● **Problem statement**
Copy each line in the data below that contains the word "tickSettings".

[Saved data entries]

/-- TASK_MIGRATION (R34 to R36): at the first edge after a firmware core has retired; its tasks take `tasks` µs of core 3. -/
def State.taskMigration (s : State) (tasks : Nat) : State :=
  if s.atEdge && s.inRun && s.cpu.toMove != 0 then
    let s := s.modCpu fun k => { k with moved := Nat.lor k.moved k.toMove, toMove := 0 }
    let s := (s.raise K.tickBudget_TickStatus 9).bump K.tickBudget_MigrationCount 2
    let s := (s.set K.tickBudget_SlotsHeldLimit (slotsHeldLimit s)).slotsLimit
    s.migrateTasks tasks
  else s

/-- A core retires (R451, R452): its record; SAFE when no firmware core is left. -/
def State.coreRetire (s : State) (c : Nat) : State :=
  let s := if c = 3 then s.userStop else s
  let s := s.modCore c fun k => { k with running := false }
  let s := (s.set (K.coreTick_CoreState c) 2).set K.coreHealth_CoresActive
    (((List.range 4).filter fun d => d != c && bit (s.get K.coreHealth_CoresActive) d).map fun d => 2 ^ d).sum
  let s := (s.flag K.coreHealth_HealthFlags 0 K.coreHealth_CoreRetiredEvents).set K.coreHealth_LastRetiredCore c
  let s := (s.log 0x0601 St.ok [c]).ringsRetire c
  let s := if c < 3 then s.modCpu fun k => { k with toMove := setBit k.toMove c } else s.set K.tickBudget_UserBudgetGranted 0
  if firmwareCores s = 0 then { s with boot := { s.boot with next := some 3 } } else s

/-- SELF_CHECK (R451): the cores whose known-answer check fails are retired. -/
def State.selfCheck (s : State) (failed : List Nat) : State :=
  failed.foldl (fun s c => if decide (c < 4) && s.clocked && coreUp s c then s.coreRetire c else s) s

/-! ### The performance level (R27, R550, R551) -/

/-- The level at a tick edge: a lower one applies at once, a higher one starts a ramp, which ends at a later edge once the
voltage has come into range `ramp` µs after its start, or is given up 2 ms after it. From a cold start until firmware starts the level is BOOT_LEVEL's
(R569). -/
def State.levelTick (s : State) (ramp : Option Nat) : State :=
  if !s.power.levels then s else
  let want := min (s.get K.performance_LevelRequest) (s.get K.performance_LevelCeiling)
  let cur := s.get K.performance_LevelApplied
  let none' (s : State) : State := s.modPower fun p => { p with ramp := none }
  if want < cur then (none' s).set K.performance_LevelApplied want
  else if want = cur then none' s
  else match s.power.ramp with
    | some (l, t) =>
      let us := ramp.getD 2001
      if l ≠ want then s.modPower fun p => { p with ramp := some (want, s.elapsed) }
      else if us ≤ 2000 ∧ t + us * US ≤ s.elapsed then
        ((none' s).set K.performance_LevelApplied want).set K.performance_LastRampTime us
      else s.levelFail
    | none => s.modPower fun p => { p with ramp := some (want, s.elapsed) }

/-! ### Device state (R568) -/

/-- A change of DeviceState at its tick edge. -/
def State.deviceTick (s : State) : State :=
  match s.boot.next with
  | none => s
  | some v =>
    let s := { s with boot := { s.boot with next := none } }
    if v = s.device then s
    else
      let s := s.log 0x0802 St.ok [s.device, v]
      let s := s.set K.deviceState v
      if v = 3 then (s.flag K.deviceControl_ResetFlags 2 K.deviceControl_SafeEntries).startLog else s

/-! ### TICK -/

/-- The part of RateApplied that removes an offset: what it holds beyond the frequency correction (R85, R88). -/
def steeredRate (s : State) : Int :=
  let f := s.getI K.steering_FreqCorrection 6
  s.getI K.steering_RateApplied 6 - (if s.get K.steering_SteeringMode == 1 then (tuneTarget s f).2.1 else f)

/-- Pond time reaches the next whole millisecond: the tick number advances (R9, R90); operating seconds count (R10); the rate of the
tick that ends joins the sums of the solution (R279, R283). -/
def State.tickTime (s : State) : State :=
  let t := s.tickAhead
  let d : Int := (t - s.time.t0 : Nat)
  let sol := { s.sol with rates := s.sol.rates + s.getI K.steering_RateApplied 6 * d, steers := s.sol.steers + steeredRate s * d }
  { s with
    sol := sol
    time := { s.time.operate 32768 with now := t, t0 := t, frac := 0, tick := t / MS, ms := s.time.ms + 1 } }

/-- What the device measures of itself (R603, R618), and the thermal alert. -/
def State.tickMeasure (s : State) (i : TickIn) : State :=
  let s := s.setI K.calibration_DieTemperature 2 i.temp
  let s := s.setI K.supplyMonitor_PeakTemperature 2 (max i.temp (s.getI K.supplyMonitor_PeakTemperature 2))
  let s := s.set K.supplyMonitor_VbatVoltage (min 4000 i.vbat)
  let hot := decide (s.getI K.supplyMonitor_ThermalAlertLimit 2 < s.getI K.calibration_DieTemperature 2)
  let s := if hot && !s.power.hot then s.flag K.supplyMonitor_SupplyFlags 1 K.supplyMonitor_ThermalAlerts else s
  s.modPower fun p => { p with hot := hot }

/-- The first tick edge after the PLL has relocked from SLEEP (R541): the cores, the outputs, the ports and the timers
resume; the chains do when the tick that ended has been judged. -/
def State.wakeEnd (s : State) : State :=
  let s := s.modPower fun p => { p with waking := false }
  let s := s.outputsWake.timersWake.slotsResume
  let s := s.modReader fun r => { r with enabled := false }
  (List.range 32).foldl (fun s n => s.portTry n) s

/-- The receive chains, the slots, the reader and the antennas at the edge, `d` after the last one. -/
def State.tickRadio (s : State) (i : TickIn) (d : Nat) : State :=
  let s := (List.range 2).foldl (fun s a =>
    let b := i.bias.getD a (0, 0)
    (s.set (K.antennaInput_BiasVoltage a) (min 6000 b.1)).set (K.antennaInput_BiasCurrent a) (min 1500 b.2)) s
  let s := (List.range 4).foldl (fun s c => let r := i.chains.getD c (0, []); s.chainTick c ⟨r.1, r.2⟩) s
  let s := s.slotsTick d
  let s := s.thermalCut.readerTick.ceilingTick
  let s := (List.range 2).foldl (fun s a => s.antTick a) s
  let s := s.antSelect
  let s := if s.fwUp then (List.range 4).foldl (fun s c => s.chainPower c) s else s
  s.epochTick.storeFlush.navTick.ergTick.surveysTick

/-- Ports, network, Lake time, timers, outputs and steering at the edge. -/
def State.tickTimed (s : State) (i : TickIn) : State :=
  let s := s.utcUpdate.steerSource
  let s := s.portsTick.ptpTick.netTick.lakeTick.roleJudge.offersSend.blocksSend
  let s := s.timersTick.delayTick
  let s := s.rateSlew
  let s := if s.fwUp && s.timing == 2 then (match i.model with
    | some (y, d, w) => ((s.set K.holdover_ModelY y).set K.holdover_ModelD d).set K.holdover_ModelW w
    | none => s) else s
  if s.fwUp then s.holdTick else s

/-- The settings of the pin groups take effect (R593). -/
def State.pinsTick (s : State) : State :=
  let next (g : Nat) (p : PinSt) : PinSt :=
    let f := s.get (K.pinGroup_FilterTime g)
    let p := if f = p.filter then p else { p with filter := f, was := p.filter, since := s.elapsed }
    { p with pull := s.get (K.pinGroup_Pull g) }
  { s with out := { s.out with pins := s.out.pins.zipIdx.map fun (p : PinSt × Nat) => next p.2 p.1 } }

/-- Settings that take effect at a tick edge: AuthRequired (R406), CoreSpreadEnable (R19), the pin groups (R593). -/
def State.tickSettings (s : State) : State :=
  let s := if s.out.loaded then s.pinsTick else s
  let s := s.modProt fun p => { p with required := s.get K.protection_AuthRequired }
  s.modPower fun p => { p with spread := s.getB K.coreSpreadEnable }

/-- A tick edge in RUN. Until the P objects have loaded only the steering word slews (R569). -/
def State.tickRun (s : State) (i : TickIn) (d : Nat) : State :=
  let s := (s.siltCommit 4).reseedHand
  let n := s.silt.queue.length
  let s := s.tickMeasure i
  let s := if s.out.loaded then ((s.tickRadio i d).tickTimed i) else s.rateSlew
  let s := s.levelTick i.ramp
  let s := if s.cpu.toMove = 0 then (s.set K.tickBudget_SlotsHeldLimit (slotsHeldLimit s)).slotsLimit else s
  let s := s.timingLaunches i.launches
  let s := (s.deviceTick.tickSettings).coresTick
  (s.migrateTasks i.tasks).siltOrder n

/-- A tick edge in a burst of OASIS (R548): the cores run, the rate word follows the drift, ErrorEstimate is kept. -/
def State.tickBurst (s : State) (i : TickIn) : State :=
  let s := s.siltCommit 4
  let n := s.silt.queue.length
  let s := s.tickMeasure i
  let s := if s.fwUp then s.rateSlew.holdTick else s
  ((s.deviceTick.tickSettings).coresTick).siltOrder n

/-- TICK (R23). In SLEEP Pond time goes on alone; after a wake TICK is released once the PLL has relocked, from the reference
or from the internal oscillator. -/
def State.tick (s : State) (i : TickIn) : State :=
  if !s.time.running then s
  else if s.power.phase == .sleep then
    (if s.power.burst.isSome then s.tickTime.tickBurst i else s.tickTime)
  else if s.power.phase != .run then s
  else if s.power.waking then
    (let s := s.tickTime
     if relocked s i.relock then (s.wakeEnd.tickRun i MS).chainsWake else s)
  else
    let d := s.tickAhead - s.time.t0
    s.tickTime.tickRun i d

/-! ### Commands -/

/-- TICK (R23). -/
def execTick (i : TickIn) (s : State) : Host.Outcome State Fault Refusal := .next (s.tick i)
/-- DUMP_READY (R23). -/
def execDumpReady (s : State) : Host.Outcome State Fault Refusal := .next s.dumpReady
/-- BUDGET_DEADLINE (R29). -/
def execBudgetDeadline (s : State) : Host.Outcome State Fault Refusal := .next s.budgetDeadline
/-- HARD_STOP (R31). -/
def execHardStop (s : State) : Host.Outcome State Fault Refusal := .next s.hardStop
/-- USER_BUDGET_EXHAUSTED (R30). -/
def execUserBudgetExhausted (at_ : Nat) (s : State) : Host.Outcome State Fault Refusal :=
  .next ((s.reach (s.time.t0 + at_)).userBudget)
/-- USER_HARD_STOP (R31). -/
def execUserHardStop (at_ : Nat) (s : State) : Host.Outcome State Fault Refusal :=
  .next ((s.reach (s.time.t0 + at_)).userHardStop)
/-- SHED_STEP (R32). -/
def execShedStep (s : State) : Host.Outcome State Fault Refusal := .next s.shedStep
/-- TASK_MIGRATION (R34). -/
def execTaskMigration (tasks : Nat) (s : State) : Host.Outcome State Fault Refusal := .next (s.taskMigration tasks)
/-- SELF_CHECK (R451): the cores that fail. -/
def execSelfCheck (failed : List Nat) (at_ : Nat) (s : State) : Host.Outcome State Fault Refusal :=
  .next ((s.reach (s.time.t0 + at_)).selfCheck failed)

● **Problem solution**
def State.tickSettings (s : State) : State :=
  let s := (s.deviceTick.tickSettings).coresTick
  ((s.deviceTick.tickSettings).coresTick).siltOrder n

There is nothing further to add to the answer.